На следующий день Зудинцев принес мне посмотреть видеокассету, на которой было записано признание зятя профессора. Потом сказал:

— Слушай, тут у меня есть новости, которые вообще все запутывают. Я проверил твоего священника.

— Знаешь, — ответил я, — эти священники мне уже по ночам снятся. С топорами в руках. Одному моему приятелю тоже как-то снились священники. Ну, на самом деле не совсем священники, а что-то в рясах и с крыльями. Может, ангелы. Или серафимы. Так вот, он, вместо того чтобы стать еще большим праведником, напился, устроил грандиозную драку в доме архитектора. И в итоге получил год условно за хулиганство. Так что сны — они тоже вещие бывают.

— Проверил я твоего священника, — повторил Зудинцев. — Действительно, есть монастырь. Есть подворье. Есть отец Николай. У них на самом деле была какая-то неприятная история с деньгами. Но денег там было немного, поэтому они очень удивились, что мы из Питера по этому поводу их беспокоим. Так, несколько тысяч рублей. Но самое интересное, что примерно в это же время там из храма пропала икона — она-то и стоит каких-то немереных денег. Конечно, никто ее не оценивал, но это какой-то там мохнатый век и оклад из золота. Хотя золото-то тут особо ни при чем. Главное, что вещь древняя, антикварная.

— А что милиция тамошняя?

— Заведено уголовное дело. Разосланы ориентировки. Но подозрений никаких. Потому что они там, в монастыре, даже не знают, когда она пропала — то ли в сентябре, то ли в ноябре.

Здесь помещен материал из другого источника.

-- ==== Sys2Proof/Config.lean ====
section
/-! DEFINITION. What one block is built with (00_scope.md R6), and the one value left uninterpreted: the CRC hook of a
block that plugs in its own (40_frame_decoder.md R127). The parameters are data of the state, so a statement for every
state is a statement for every block. -/

namespace Sys2Proof

/-- `CRC_CHECK`, the CRC validation hook, by name (R127: "a named hook"). The state is plain data, so it names a hook
and `Config.pluggedCrc` says what a plugged-in one answers. -/
inductive CrcHook where
  /-- `CRC_ACCEPT_ALL`, the reference hook (R127). -/
  | acceptAll
  /-- The example hook of R121 and 95_test_vectors.md V-D10: accepts when the CRC byte is the xor of the payload. -/
  | xorPayload
  /-- Any other hook; nothing in the model fixes its answers. -/
  | plugged (n : Nat)
deriving DecidableEq, Repr

/-- The parameters of R6. `NUM_COLORS` is the length of `chanMap`. None changes after the block is built. -/
structure Params where
  ringCap : Nat
  pktMax : Nat
  crcHook : CrcHook
  numPixels : Nat
  chanMap : List Byte
  polarity : BitVec 1
  resetDelayUs : Nat
  wordPeriodNs : Nat
deriving DecidableEq, Repr

/-- DESIGN CHOICE (log entry 2): what a plugged-in CRC hook answers for a CRC byte, a length and the whole payload, head
first (R128). It has no body: a claim that holds here holds for every total deterministic hook. -/
opaque Config.pluggedCrc : Nat → Byte → Half → List Byte → Bool

/-- DESIGN CHOICE (log entry 1): the block `State.reset` is the reset state of. R6 leaves every value OPEN; these are
the defaults of 95_test_vectors.md with the strip of its program P2. No statement rests on them unless it says so. -/
def Config.reference : Params where
  ringCap := 64
  pktMax := 4
  crcHook := .acceptAll
  numPixels := 1
  chanMap := [2, 1, 3]
  polarity := 0
  resetDelayUs := 50
  wordPeriodNs := 20000

end Sys2Proof
end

— Так они моего священника подозревают?

— Да в общем-то нет. Они всех подозревают. То есть никого.

22

Мы опять собрались у Обнорского. Я сказал:

— Один мой приятель как-то сообщил своим знакомым, в том числе и мне, что не прочь был бы завести кошечку или котика. А дело было перед Новым годом. И вот на Новый год ему подарили двух кошечек. И одного котика. Только я ему кошку не дарил, потому что знал, что до добра это не доведет. Потом эти кошки как-то на удивление быстро выросли. И — что вы думаете — стали плодиться и размножаться. А он человек добрый и не может с ними не по — христиански…

— Алексей, давай по делу, — сказал мне Обнорский.

— Так я исключительно по делу. Убийцы у нас плодятся прямо на глазах. Уже имеется три железные версии. Первая: убийца профессора — его зять, и все, что сказано им на пленке, — правда. Мотив — личные неприязненные отношения, усиленные нехваткой денег и пропажей какого-то пакета.

— Версия вторая, — продолжал я, — профессора убила его новая фиктивная жена, которую подослали к профессору некие криминальные элементы. А убила она его потому, что он стал уже не нужен. К тому же и дела его фирмы стали в последнее время идти хуже. Конечно, убивала, наверное, не она сама, а кто-то другой, но сути дела это не меняет.

— Версия третья, — закончил я. — Священник. Он вместе с профессором стащил из монастыря жутко дорогую икону. Икона, кстати, по размерам небольшая. Затем профессор обманул священника, взял икону и скрылся в Петербурге. Икону он положил в пакет и спрятал в квартире своей дочери. Но священник профессора нашел — и убил. И теперь душа отца Николая попадет в ад. У меня все. Теперь нужны руководящие указания — что делать дальше.

Обнорский задумался.

— Указания, — сказал он через некоторое время, — будут следующие. Мы прекращаем заниматься расследованием этого дела. Два трупа уже есть. Личности по этому делу оказываются все какие-то малоприятные. И я не хочу, чтобы трупы появились среди наших ребят. В общем, дело закрываем. Все пишут отчеты. Скрипка сводит их в один. Потом один экземпляр отдадим следователю, который ведет дело об убийстве профессора. Один экземпляр пошлем финнам, которые интересовались смертью Засло-нова. Если отчет их заинтересует, они нам что-нибудь заплатят. Если нет — значит, нет. Да, Зудинцев пусть продолжает контакты с оперативниками, которые работают по этому делу, — чтобы мы просто были в курсе. А всем остальным профессорского дела больше не касаться.